Pouvez-vous nous parler de l'Institut universitaire du rachis du CHU de Caen dont vous êtes la principale instigatrice ?

Cet institut a pour objectif de permettre à tous les spécialistes des pathologies du rachis [nom scientifique de la colonne vertébrale] d'unir leurs compétences afin d'offrir aux patients une gamme complète de soins, de la pathologie la plus simple aux cas les plus complexes.

Chaque mois, un staff de neurochirurgiens, rhumatologues, kinésithérapeutes de soins de suite et de réadaptation, médecins du centre d'évaluation et de traitement de la douleur, chirurgiens pédiatriques... étudient ainsi les dossiers les plus complexes pour aboutir à une prise en charge thérapeutique optimale et efficace.

Quel regard portez-vous sur votre parcours ?

J'en suis très fière car je sais d'où je viens. Le chemin a été très long et semé d'embûches. J'ai vaincu mes appréhensions durant ces années, je me suis sans cesse dépassée et j'ai payé très cher pour en arriver là, mais quelle récompense ! J'exerce un métier passionnant que j'aime profondément et que je rêvais de faire.

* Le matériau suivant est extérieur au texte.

/-- Lanterns. -/
def lntRegs : List RegD :=
  [⟨LNT_MODE, 1, 4, 0x1, true, false, [], [⟨0, 2, .rws, [(0, 2, 1)], .up⟩, ⟨8, 1, .ro, [], .none⟩]⟩,
   ⟨LNT_STAT, 1, 4, 0x0, false, true, [], [⟨0, 3, .ro, [], .none⟩, ⟨4, 3, .ro, [], .none⟩, ⟨8, 2, .ro, [], .none⟩, ⟨12, 1, .ro, [], .none⟩, ⟨13, 1, .ro, [], .none⟩]⟩,
   ⟨LNT_RKCNT, 1, 4, 0x0, false, true, [], [⟨0, 8, .ro, [], .none⟩, ⟨8, 8, .ro, [], .none⟩, ⟨16, 8, .ro, [], .none⟩]⟩,
   ⟨LNT_RKLAST, 1, 4, 0x0, false, false, [], [⟨0, 12, .ro, [], .none⟩, ⟨12, 2, .ro, [], .none⟩, ⟨14, 1, .ro, [], .none⟩, ⟨15, 1, .ro, [], .none⟩]⟩,
   ⟨LNT_CMPDIFF 0, 8, 4, 0x0, false, false, [], [⟨0, 32, .ro, [], .none⟩]⟩,
   ⟨LNT_CMPCYC, 1, 4, 0x0, false, false, [], [⟨0, 32, .ro, [], .none⟩]⟩,
   ⟨LNT_STPER, 1, 4, 0x64, true, false, [], [⟨0, 14, .rws, [(10, 10000, 1)], .down⟩]⟩,
   ⟨LNT_STSTAT, 1, 4, 0x0, false, false, [], [⟨0, 1, .ro, [], .none⟩, ⟨1, 1, .ro, [], .none⟩, ⟨8, 8, .ro, [], .none⟩, ⟨16, 7, .ro, [], .none⟩, ⟨24, 2, .ro, [], .none⟩]⟩,
   ⟨LNT_STRETRY, 1, 4, 0x0, false, false, [], [⟨0, 16, .rc, [], .none⟩]⟩,
   ⟨LNT_BUBBLE, 1, 4, 0x0, false, false, [], [⟨0, 16, .rc, [], .none⟩]⟩,
   ⟨LNT_SIG 0, 3, 4, 0x0, false, false, [], [⟨0, 32, .ro, [], .none⟩]⟩,
   ⟨LNT_ECMPDIFF 0, 4, 4, 0x0, false, false, [], [⟨0, 32, .ro, [], .none⟩]⟩]
  ++ [⟨LNT_ECMPCYC, 1, 4, 0x0, false, false, [], [⟨0, 32, .ro, [], .none⟩]⟩]

/-- Snuffer and watchdogs. -/
def snfRegs : List RegD :=
  [⟨SNF_STAT, 1, 4, 0x1FFFFFF, false, false, [], [⟨0, 24, .ro, [], .none⟩, ⟨24, 1, .ro, [], .none⟩, ⟨25, 1, .ro, [], .none⟩, ⟨26, 1, .ro, [], .none⟩, ⟨27, 1, .ro, [], .none⟩, ⟨28, 1, .ro, [], .none⟩, ⟨29, 1, .ro, [], .none⟩]⟩,
   ⟨SNF_REQ, 1, 4, 0x0, false, false, [], [⟨0, 24, .ro, [], .none⟩]⟩,
   ⟨SNF_OPLVL, 1, 4, 0x0, false, false, [], [⟨0, 24, .rw, [], .none⟩]⟩,
   ⟨SNF_SWSNUFF, 1, 4, 0x0, false, false, [], [⟨0, 24, .w1s, [], .none⟩]⟩,
   ⟨SNF_RELMASK, 1, 4, 0xFFFFFF, false, false, [], [⟨0, 24, .rw, [], .none⟩]⟩,
   ⟨SNF_UNSNUFF, 1, 4, 0x0, false, false, [], [⟨0, 32, .wo, [], .none⟩]⟩,
   ⟨SNF_CHAL, 1, 4, 0x0, false, false, [], [⟨0, 32, .ro, [], .none⟩]⟩,
   ⟨SNF_CHALRSP, 1, 4, 0x0, false, false, [], [⟨0, 32, .wo, [], .none⟩]⟩,
   ⟨SNF_UNSRES, 1, 4, 0x0, false, false, [], [⟨0, 4, .ro, [], .none⟩, ⟨8, 8, .ro, [], .none⟩, ⟨16, 5, .ro, [], .none⟩]⟩,
   ⟨SNF_RDBK, 1, 4, 0x0, false, false, [], [⟨0, 24, .ro, [], .none⟩]⟩,
   ⟨SNF_WWDCFG, 1, 4, 0x186A, true, false, [], [⟨0, 16, .rws, [(1, 65535, 1)], .down⟩, ⟨16, 16, .rws, [], .up⟩]⟩,
   ⟨SNF_WWDKICK, 1, 4, 0x0, false, false, [], [⟨0, 32, .wo, [], .none⟩]⟩]
  ++ [⟨SNF_WWDCNT, 1, 4, 0x0, false, false, [], [⟨0, 16, .ro, [], .none⟩]⟩,
   ⟨SNF_QAWCFG, 1, 4, 0x186A, true, false, [], [⟨0, 16, .rws, [(1, 65535, 1)], .down⟩, ⟨16, 16, .rws, [], .up⟩]⟩,
   ⟨SNF_QAWQ, 1, 4, 0x5C, false, false, [], [⟨0, 8, .ro, [], .none⟩]⟩,
   ⟨SNF_QAWANS, 1, 4, 0x0, false, false, [], [⟨0, 32, .wo, [], .none⟩]⟩,
   ⟨SNF_QAWCNT, 1, 4, 0x0, false, false, [], [⟨0, 16, .ro, [], .none⟩]⟩,
   ⟨SNF_WDCTL, 1, 4, 0x0, true, false, [], [⟨0, 1, .rws, [], .down⟩]⟩,
   ⟨SNF_OCFG 0, 24, 4, 0x0, true, false, [], [⟨0, 1, .ro, [], .none⟩, ⟨1, 1, .ro, [], .none⟩, ⟨2, 1, .ro, [], .none⟩, ⟨3, 1, .rws, [], .up⟩, ⟨16, 10, .rws, [], .up⟩]⟩]

/-- Fault collector and log. -/
def fltRegs : List RegD :=
  [⟨FLT_STAT, 1, 4, 0x0, false, false, [], [⟨0, 1, .w1c, [], .none⟩, ⟨1, 1, .w1c, [], .none⟩, ⟨2, 1, .w1c, [], .none⟩, ⟨3, 1, .w1c, [], .none⟩, ⟨4, 1, .ro, [], .none⟩, ⟨8, 3, .ro, [], .none⟩, ⟨16, 8, .ro, [], .none⟩]⟩,
   ⟨FLT_CFG, 1, 4, 0x3, true, false, [], [⟨0, 3, .rws, [], .up⟩, ⟨8, 1, .rws, [], .down⟩]⟩,
   ⟨FLT_PEND 0, 4, 4, 0x0, false, false, [], [⟨0, 32, .w1c, [], .none⟩]⟩,
   ⟨FLT_LOGHEAD, 1, 4, 0x0, false, false, [], [⟨0, 8, .ro, [], .none⟩, ⟨16, 16, .ro, [], .none⟩]⟩,
   ⟨FLT_LOGTAIL, 1, 4, 0x0, false, false, [], [⟨0, 8, .rw, [], .none⟩]⟩,
   ⟨FLT_REPEAT, 1, 4, 0x0, false, false, [], [⟨0, 16, .rc, [], .none⟩]⟩,
   ⟨FLT_LOST, 1, 4, 0x0, false, false, [], [⟨0, 16, .rc, [], .none⟩]⟩,
   ⟨FLT_FIRST 0, 4, 4, 0x0, false, false, [], [⟨0, 32, .ro, [], .none⟩]⟩,
   ⟨FLT_INJKEY, 1, 4, 0x0, false, false, [], [⟨0, 32, .wo, [], .none⟩]⟩,
   ⟨FLT_INJ, 1, 4, 0x0, false, false, [], [⟨0, 8, .wo, [], .none⟩, ⟨16, 16, .wo, [], .none⟩]⟩,
   ⟨FLT_INJADDR, 1, 4, 0x0, false, false, [], [⟨0, 32, .rw, [(0, 0x3FFFFC, 4), (0x10000000, 0x100BFFFC, 4), (0x18000000, 0x1800FFFC, 4)], .none⟩]⟩,
   ⟨FLT_CLS 0, 32, 4, 0x0, true, false, [], [⟨0, 3, .rws, [], .up⟩, ⟨3, 1, .rws, [], .up⟩, ⟨8, 3, .rws, [], .up⟩, ⟨11, 1, .rws, [], .up⟩, ⟨16, 3, .rws, [], .up⟩, ⟨19, 1, .rws, [], .up⟩, ⟨24, 3, .rws, [], .up⟩, ⟨27, 1, .rws, [], .up⟩]⟩]
  ++ [⟨FLT_OSET 0, 128, 4, 0x0, true, false, [], [⟨0, 24, .rws, [], .bits⟩]⟩]

/-- Interrupt controller. -/
def icRegs : List RegD :=
  [⟨IC_VCFG 0, 256, 4, 0x0, false, false, [], [⟨0, 4, .rw, [], .none⟩, ⟨8, 1, .rw, [], .none⟩, ⟨9, 1, .w1s, [], .none⟩, ⟨16, 1, .ro, [], .none⟩]⟩,
   ⟨IC_PEND 0, 8, 4, 0x0, false, false, [], [⟨0, 32, .ro, [], .none⟩]⟩,
   ⟨IC_STAT, 1, 4, 0x0, false, false, [], [⟨0, 8, .ro, [], .none⟩, ⟨16, 16, .ro, [], .none⟩]⟩,
   ⟨IC_HOLDMAX, 1, 4, 0x0, false, false, [], [⟨0, 8, .rc, [], .none⟩]⟩,
   ⟨IC_XADDR 0, 9, 4, 0x0, false, false, [], [⟨0, 32, .ro, [], .none⟩]⟩]

/-- Protection map. -/
def mpuRegs : List RegD :=
  [⟨MPU_CTL, 1, 4, 0x0, true, false, [], [⟨0, 1, .rws, [], .up⟩, ⟨8, 1, .ro, [], .none⟩]⟩,
   ⟨MPU_STAT, 1, 4, 0x0, false, false, [], [⟨0, 1, .ro, [], .none⟩, ⟨8, 8, .ro, [], .none⟩]⟩,
   ⟨MPU_FADDR, 1, 4, 0x0, false, false, [], [⟨0, 32, .ro, [], .none⟩]⟩,
   ⟨MPU_FINFO, 1, 4, 0x0, false, false, [], [⟨0, 4, .ro, [], .none⟩, ⟨4, 2, .ro, [], .none⟩, ⟨6, 1, .ro, [], .none⟩, ⟨7, 1, .ro, [], .none⟩, ⟨8, 3, .ro, [], .none⟩]⟩,
   ⟨MPU_FCNT, 1, 4, 0x0, false, false, [], [⟨0, 16, .rc, [], .none⟩]⟩,
   ⟨MPU_BASE 0, 32, 8, 0x0, true, false, [], [⟨0, 1, .rw, [], .none⟩, ⟨2, 1, .rw, [], .none⟩, ⟨3, 1, .rw, [], .none⟩, ⟨4, 1, .rw, [], .none⟩, ⟨8, 24, .rw, [], .none⟩]⟩,
   ⟨MPU_ATTR 0, 32, 8, 0xFF08, true, false, [], [⟨0, 6, .rw, [(8, 32, 1)], .none⟩, ⟨8, 8, .rw, [], .none⟩, ⟨16, 9, .rw, [], .none⟩]⟩]

/-- Gate control. -/
def gtRegs : List RegD :=
  [⟨GT_LASTF, 1, 4, 0x0, false, false, [], [⟨0, 7, .ro, [], .none⟩, ⟨8, 4, .ro, [], .none⟩, ⟨12, 4, .ro, [], .none⟩, ⟨16, 8, .ro, [], .none⟩]⟩,
   ⟨GT_LASTV, 1, 4, 0x0, false, false, [], [⟨0, 32, .ro, [], .none⟩]⟩,
   ⟨GT_HWM, 1, 4, 0x0, false, false, [], [⟨0, 4, .rc, [], .none⟩, ⟨16, 9, .rc, [], .none⟩]⟩,
   ⟨GT_CALLS, 1, 4, 0x0, false, false, [], [⟨0, 32, .rc, [], .none⟩]⟩]

/-- Microcode control. -/
def mcRegs : List RegD :=
  [⟨MC_ROMID, 1, 4, 0x6400B001, false, false, [], [⟨0, 32, .ro, [], .none⟩]⟩,
   ⟨MC_PSTAT, 1, 4, 0x0, false, true, [], [⟨0, 1, .ro, [], .none⟩, ⟨1, 1, .ro, [], .none⟩, ⟨2, 3, .ro, [], .none⟩, ⟨16, 16, .ro, [], .none⟩]⟩,
   ⟨MC_PVER, 1, 4, 0x0, false, true, [], [⟨0, 32, .ro, [], .none⟩]⟩,
   ⟨MC_PCOUNT, 1, 4, 0x0, false, true, [], [⟨0, 11, .ro, [], .none⟩, ⟨16, 7, .ro, [], .none⟩]⟩,
   ⟨MC_SCAN, 1, 4, 0x0, false, false, [], [⟨0, 13, .ro, [], .none⟩, ⟨16, 1, .w1c, [], .none⟩, ⟨31, 1, .ro, [], .none⟩]⟩,
   ⟨MC_UTCNT, 1, 4, 0x0, false, false, [], [⟨0, 16, .rc, [], .none⟩, ⟨16, 8, .rc, [], .none⟩]⟩,
   ⟨MC_CWSTAT, 1, 4, 0x0, false, true, [], [⟨0, 1, .ro, [], .none⟩, ⟨1, 1, .ro, [], .none⟩, ⟨4, 7, .ro, [], .none⟩, ⟨16, 11, .ro, [], .none⟩]⟩,
   ⟨MC_CSADDR, 1, 4, 0x0, false, false, [6], [⟨0, 13, .rw, [(0, 6143, 1)], .none⟩]⟩,
   ⟨MC_CSDATA 0, 4, 4, 0x0, false, false, [6], [⟨0, 32, .rw, [], .none⟩]⟩,
   ⟨MC_CSDATA4, 1, 4, 0x0, false, false, [6], [⟨0, 16, .rw, [], .none⟩]⟩,
   ⟨MC_CSCTL, 1, 4, 0x0, false, false, [6], [⟨0, 1, .wo, [], .none⟩, ⟨1, 1, .wo, [], .none⟩]⟩,
   ⟨MC_XOP 0, 64, 4, 0x0, false, true, [], [⟨0, 10, .ro, [], .none⟩, ⟨15, 1, .ro, [], .none⟩, ⟨16, 12, .ro, [], .none⟩]⟩]
  ++ [⟨MC_PM 0, 64, 4, 0x0, false, true, [], [⟨0, 32, .ro, [], .none⟩]⟩]

/-- Key store. -/
def ksRegs : List RegD :=
  [⟨KS_LC, 1, 4, 0x0, false, false, [], [⟨0, 2, .ro, [], .none⟩, ⟨8, 1, .ro, [], .none⟩, ⟨9, 1, .ro, [], .none⟩, ⟨10, 1, .ro, [], .none⟩, ⟨11, 1, .ro, [], .none⟩, ⟨16, 8, .ro, [], .none⟩]⟩,
   ⟨KS_OTPCMD, 1, 4, 0x0, false, false, [], [⟨0, 4, .wo, [], .none⟩, ⟨16, 16, .wo, [], .none⟩]⟩,
   ⟨KS_OTPSTAT, 1, 4, 0x0, false, false, [], [⟨0, 1, .ro, [], .none⟩, ⟨4, 4, .ro, [], .none⟩]⟩,
   ⟨KS_OTPDATA 0, 8, 4, 0x0, false, false, [], [⟨0, 32, .wo, [], .none⟩]⟩,
   ⟨KS_KCMD, 1, 4, 0x0, false, false, [], [⟨0, 1, .wo, [], .none⟩, ⟨16, 16, .wo, [], .none⟩]⟩,
   ⟨KS_KSTAT, 1, 4, 0x0, false, false, [], [⟨0, 1, .ro, [], .none⟩, ⟨4, 4, .ro, [], .none⟩, ⟨8, 2, .ro, [], .none⟩, ⟨10, 2, .ro, [], .none⟩, ⟨12, 1, .ro, [], .none⟩]⟩,
   ⟨KS_JGEN, 1, 4, 0x0, false, false, [], [⟨0, 32, .ro, [], .none⟩]⟩,
   ⟨KS_SLOTST 0, 4, 4, 0x0, false, false, [], [⟨0, 1, .ro, [], .none⟩, ⟨1, 1, .ro, [], .none⟩]⟩,
   ⟨KS_SLOTGEN 0, 4, 4, 0x0, false, false, [], [⟨0, 32, .ro, [], .none⟩]⟩,
   ⟨KS_SIGNER, 1, 4, 0x0, false, false, [], [⟨0, 2, .ro, [], .none⟩, ⟨2, 2, .ro, [], .none⟩, ⟨4, 1, .ro, [], .none⟩]⟩,
   ⟨KS_PCMD, 1, 4, 0x0, false, false, [], [⟨0, 2, .wo, [], .none⟩, ⟨16, 16, .wo, [], .none⟩]⟩,
   ⟨KS_PDATA, 1, 4, 0x0, false, false, [], [⟨0, 32, .wo, [], .none⟩]⟩]
  ++ [⟨KS_PSTAT, 1, 4, 0x0, false, false, [], [⟨0, 1, .ro, [], .none⟩, ⟨4, 4, .ro, [], .none⟩, ⟨8, 1, .ro, [], .none⟩]⟩,
   ⟨KS_UNLCTL, 1, 4, 0x0, false, false, [0], [⟨0, 1, .w1s, [], .none⟩, ⟨1, 1, .w1s, [], .none⟩]⟩,
   ⟨KS_UNLSTAT, 1, 4, 0x0, false, false, [], [⟨0, 1, .ro, [], .none⟩, ⟨1, 1, .ro, [], .none⟩, ⟨2, 2, .ro, [], .none⟩, ⟨4, 4, .ro, [], .none⟩, ⟨8, 4, .ro, [], .none⟩]⟩,
   ⟨KS_BOOT, 1, 4, 0x0, false, false, [], [⟨0, 1, .ro, [], .none⟩, ⟨1, 3, .ro, [], .none⟩, ⟨4, 3, .ro, [], .none⟩, ⟨7, 1, .ro, [], .none⟩, ⟨8, 1, .ro, [], .none⟩, ⟨9, 1, .ro, [], .none⟩]⟩,
   ⟨KS_BOOTCYC, 1, 4, 0x0, false, false, [], [⟨0, 32, .ro, [], .none⟩]⟩,
   ⟨KS_IMGSEL, 1, 4, 0x0, false, false, [], [⟨0, 1, .ro, [], .none⟩, ⟨1, 1, .ro, [], .none⟩, ⟨2, 1, .ro, [], .none⟩, ⟨3, 1, .ro, [], .none⟩, ⟨4, 1, .ro, [], .none⟩, ⟨5, 1, .ro, [], .none⟩]⟩,
   ⟨KS_IMGA, 1, 4, 0x0, false, false, [], [⟨0, 4, .ro, [], .none⟩, ⟨4, 2, .ro, [], .none⟩, ⟨8, 8, .ro, [], .none⟩]⟩,
   ⟨KS_IMGB, 1, 4, 0x0, false, false, [], [⟨0, 4, .ro, [], .none⟩, ⟨4, 2, .ro, [], .none⟩, ⟨8, 8, .ro, [], .none⟩]⟩,
   ⟨KS_IVER 0, 2, 4, 0x0, false, false, [], [⟨0, 32, .ro, [], .none⟩]⟩,
   ⟨KS_IMGSKIP, 1, 4, 0x0, false, false, [], [⟨0, 32, .ro, [], .none⟩]⟩,
   ⟨KS_IMGKEY, 1, 4, 0x0, false, false, [], [⟨0, 2, .ro, [], .none⟩, ⟨2, 2, .ro, [], .none⟩, ⟨4, 1, .ro, [], .none⟩]⟩,
   ⟨KS_RBCNT, 1, 4, 0x0, false, false, [], [⟨0, 7, .ro, [], .none⟩, ⟨8, 1, .ro, [], .none⟩, ⟨16, 7, .ro, [], .none⟩]⟩]
  ++ [⟨KS_RBADV, 1, 4, 0x0, false, false, [], [⟨0, 7, .wo, [], .none⟩, ⟨16, 16, .wo, [], .none⟩]⟩,
   ⟨KS_KBUF 0, 56, 4, 0x0, false, false, [0], [⟨0, 32, .rw, [], .none⟩]⟩]

/-- Entropy and DRBG. -/
def rngRegs : List RegD :=
  [⟨RNG_CTL, 1, 4, 0x0, false, false, [], [⟨0, 1, .w1s, [], .none⟩, ⟨1, 1, .w1s, [], .none⟩]⟩,
   ⟨RNG_STAT, 1, 4, 0x0, false, false, [], [⟨0, 1, .ro, [], .none⟩, ⟨1, 1, .ro, [], .none⟩, ⟨2, 1, .ro, [], .none⟩, ⟨3, 1, .ro, [], .none⟩, ⟨4, 1, .ro, [], .none⟩, ⟨5, 1, .ro, [], .none⟩, ⟨8, 5, .ro, [], .none⟩]⟩,
   ⟨RNG_DATA, 1, 4, 0x0, false, false, [], [⟨0, 32, .ro, [], .none⟩]⟩,
   ⟨RNG_IRQ, 1, 4, 0x0, false, false, [], [⟨0, 1, .w1c, [], .none⟩, ⟨1, 1, .w1c, [], .none⟩]⟩,
   ⟨RNG_IRQEN, 1, 4, 0x0, false, false, [], [⟨0, 2, .rw, [], .none⟩]⟩,
   ⟨RNG_UNDER, 1, 4, 0x0, false, false, [], [⟨0, 16, .rc, [], .none⟩]⟩,
   ⟨RNG_RESEEDS, 1, 4, 0x0, false, false, [], [⟨0, 32, .ro, [], .none⟩]⟩]

/-- Wick domain. -/
def wkRegs : List RegD :=
  [⟨WK_CNT_LO, 1, 4, 0x0, false, false, [], [⟨0, 32, .ro, [], .none⟩]⟩,
   ⟨WK_CNT_HI, 1, 4, 0x0, false, false, [], [⟨0, 16, .ro, [], .none⟩]⟩,
   ⟨WK_CTL, 1, 4, 0x0, false, false, [], [⟨0, 1, .rw, [], .none⟩, ⟨1, 1, .rw, [], .none⟩]⟩,
   ⟨WK_STAT, 1, 4, 0x0, false, false, [], [⟨0, 1, .ro, [], .none⟩, ⟨1, 1, .ro, [], .none⟩, ⟨2, 1, .ro, [], .none⟩, ⟨3, 1, .ro, [], .none⟩, ⟨4, 1, .ro, [], .none⟩]⟩,
   ⟨WK_HCNT, 1, 4, 0x0, false, false, [], [⟨0, 32, .ro, [], .none⟩]⟩,
   ⟨WK_WAKE, 1, 4, 0x3, false, false, [], [⟨0, 5, .rw, [(3, 29, 1)], .none⟩, ⟨8, 1, .rw, [], .none⟩]⟩,
   ⟨WK_IRQ, 1, 4, 0x0, false, false, [], [⟨0, 1, .w1c, [], .none⟩]⟩,
   ⟨WK_IRQEN, 1, 4, 0x0, false, false, [], [⟨0, 1, .rw, [], .none⟩]⟩,
   ⟨WK_TRIMCFG, 1, 4, 0x0, false, false, [], [⟨0, 2, .rw, [(1, 3, 1)], .none⟩, ⟨8, 1, .w1s, [], .none⟩, ⟨16, 8, .rw, [(1, 255, 1)], .none⟩]⟩,
   ⟨WK_TRIMMEAS, 1, 4, 0x0, false, false, [], [⟨0, 32, .ro, [], .none⟩]⟩,
   ⟨WK_TRIM, 1, 4, 0x1, false, false, [], [⟨0, 16, .rw, [(1, 65535, 1)], .none⟩, ⟨16, 1, .rw, [], .none⟩, ⟨17, 1, .rw, [], .none⟩]⟩,
   ⟨WK_CALTLO, 1, 4, 0x0, false, false, [], [⟨0, 32, .rw, [], .none⟩]⟩]
  ++ [⟨WK_CALTHI, 1, 4, 0x0, false, false, [], [⟨0, 16, .rw, [], .none⟩]⟩,
   ⟨WK_CALDATE, 1, 4, 0x6010100, false, false, [], [⟨0, 8, .rw, [(0, 199, 1)], .none⟩, ⟨8, 4, .rw, [(1, 12, 1)], .none⟩, ⟨16, 5, .rw, [(1, 31, 1)], .none⟩, ⟨24, 3, .ro, [], .none⟩]⟩,
   ⟨WK_CALTIME, 1, 4, 0x0, false, false, [], [⟨0, 6, .rw, [(0, 59, 1)], .none⟩, ⟨8, 6, .rw, [(0, 59, 1)], .none⟩, ⟨16, 5, .rw, [(0, 23, 1)], .none⟩]⟩,
   ⟨WK_CALSUB, 1, 4, 0x0, false, false, [], [⟨0, 15, .rw, [], .none⟩]⟩,
   ⟨WK_CALCTL, 1, 4, 0x0, false, false, [], [⟨0, 1, .w1s, [], .none⟩, ⟨1, 1, .w1s, [], .none⟩, ⟨8, 1, .ro, [], .none⟩, ⟨9, 1, .ro, [], .none⟩]⟩]

/-- Memory integrity. -/
def memiRegs : List RegD :=
  [⟨MEM_STAT, 1, 4, 0x0, false, true, [], [⟨0, 1, .ro, [], .none⟩, ⟨1, 1, .ro, [], .none⟩, ⟨2, 1, .ro, [], .none⟩, ⟨3, 1, .ro, [], .none⟩, ⟨4, 1, .ro, [], .none⟩, ⟨5, 1, .w1c, [], .none⟩, ⟨6, 1, .w1c, [], .none⟩]⟩,
   ⟨MEM_SCRCFG, 1, 4, 0x140, false, false, [], [⟨0, 9, .rw, [(64, 320, 1)], .none⟩]⟩,
   ⟨MEM_SCRPASS, 1, 4, 0x0, false, false, [], [⟨0, 32, .ro, [], .none⟩]⟩,
   ⟨MEM_SPPASS, 1, 4, 0x0, false, false, [], [⟨0, 8, .ro, [], .none⟩]⟩,
   ⟨MEM_DETPTR, 1, 4, 0x0, false, false, [], [⟨0, 15, .ro, [], .none⟩, ⟨16, 7, .ro, [], .none⟩]⟩,
   ⟨MEM_CECNT, 1, 4, 0x0, false, false, [], [⟨0, 8, .rc, [], .none⟩, ⟨8, 8, .rc, [], .none⟩]⟩,
   ⟨MEM_CEADDR, 1, 4, 0x0, false, false, [], [⟨0, 32, .ro, [], .none⟩]⟩,
   ⟨MEM_CESYN, 1, 4, 0x0, false, false, [], [⟨0, 7, .ro, [], .none⟩, ⟨8, 1, .ro, [], .none⟩]⟩,
   ⟨MEM_UEADDR, 1, 4, 0x0, false, false, [], [⟨0, 32, .ro, [], .none⟩]⟩,
   ⟨MEM_UESYN, 1, 4, 0x0, false, false, [], [⟨0, 7, .ro, [], .none⟩, ⟨8, 1, .ro, [], .none⟩, ⟨9, 1, .ro, [], .none⟩]⟩,
   ⟨MEM_RPT 0, 4, 4, 0x0, false, false, [], [⟨0, 1, .w1c, [], .none⟩, ⟨2, 30, .ro, [], .none⟩]⟩,
   ⟨MEM_E2EINFO, 1, 4, 0x0, false, false, [], [⟨0, 4, .ro, [], .none⟩, ⟨4, 3, .ro, [], .none⟩, ⟨8, 1, .ro, [], .none⟩, ⟨9, 1, .ro, [], .none⟩, ⟨10, 1, .ro, [], .none⟩]⟩]
  ++ [⟨MEM_E2EADDR, 1, 4, 0x0, false, false, [], [⟨0, 32, .ro, [], .none⟩]⟩,
   ⟨MEM_WBLOST, 1, 4, 0x0, false, false, [], [⟨0, 16, .rc, [], .none⟩]⟩,
   ⟨MEM_CLRCYC, 1, 4, 0x0, false, true, [], [⟨0, 16, .ro, [], .none⟩, ⟨16, 16, .ro, [], .none⟩]⟩,
   ⟨FLC_STAT, 1, 4, 0x0, false, false, [], [⟨0, 1, .ro, [], .none⟩, ⟨1, 1, .ro, [], .none⟩, ⟨2, 1, .w1c, [], .none⟩, ⟨3, 1, .w1c, [], .none⟩, ⟨4, 3, .ro, [], .none⟩]⟩,
   ⟨FLC_CMD, 1, 4, 0x0, false, false, [], [⟨0, 4, .wo, [], .none⟩, ⟨16, 16, .wo, [], .none⟩]⟩,
   ⟨FLC_ADDR, 1, 4, 0x0, false, false, [], [⟨0, 22, .rw, [], .none⟩]⟩,
   ⟨FLC_DATA 0, 8, 4, 0x0, false, false, [], [⟨0, 32, .rw, [], .none⟩]⟩,
   ⟨FLC_LOCK 0, 2, 4, 0x0, false, true, [], [⟨0, 32, .w1s, [], .none⟩]⟩,
   ⟨FLC_CECNT, 1, 4, 0x0, false, false, [], [⟨0, 16, .rc, [], .none⟩, ⟨16, 16, .rc, [], .none⟩]⟩,
   ⟨FLC_CEADDR, 1, 4, 0x0, false, false, [], [⟨0, 32, .ro, [], .none⟩]⟩,
   ⟨FLC_UEADDR, 1, 4, 0x0, false, false, [], [⟨0, 32, .ro, [], .none⟩]⟩]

Je fais 350 interventions chirurgicales par an. Mariée et maman de deux enfants, j'arrive à concilier vie professionnelle et vie privée, malgré toutes les contraintes de cette profession que j'exerce depuis plus de vingt-cinq ans.

Qu'est-ce qui vous plaît dans l'exercice de votre métier ?

La neurochirurgie est une discipline très exigeante qui demande beaucoup de technicité, et ce challenge technique me plaît mais également l'empathie pour mes patients que je soigne et soulage. Chaque jour, ils me motivent plus que jamais. Tout cela implique, bien sûr, d'être solide sur le plan psychologique.

Quels conseils donneriez-vous à un(e) jeune qui souhaiterait s'orienter dans cette voie ?

Il faut avoir la passion pour exercer ce métier, c'est l'élément principal. J'encourage les jeunes à s'orienter vers une discipline qui leur plaît vraiment et de foncer en s'investissant pleinement et en ayant les nerfs solides.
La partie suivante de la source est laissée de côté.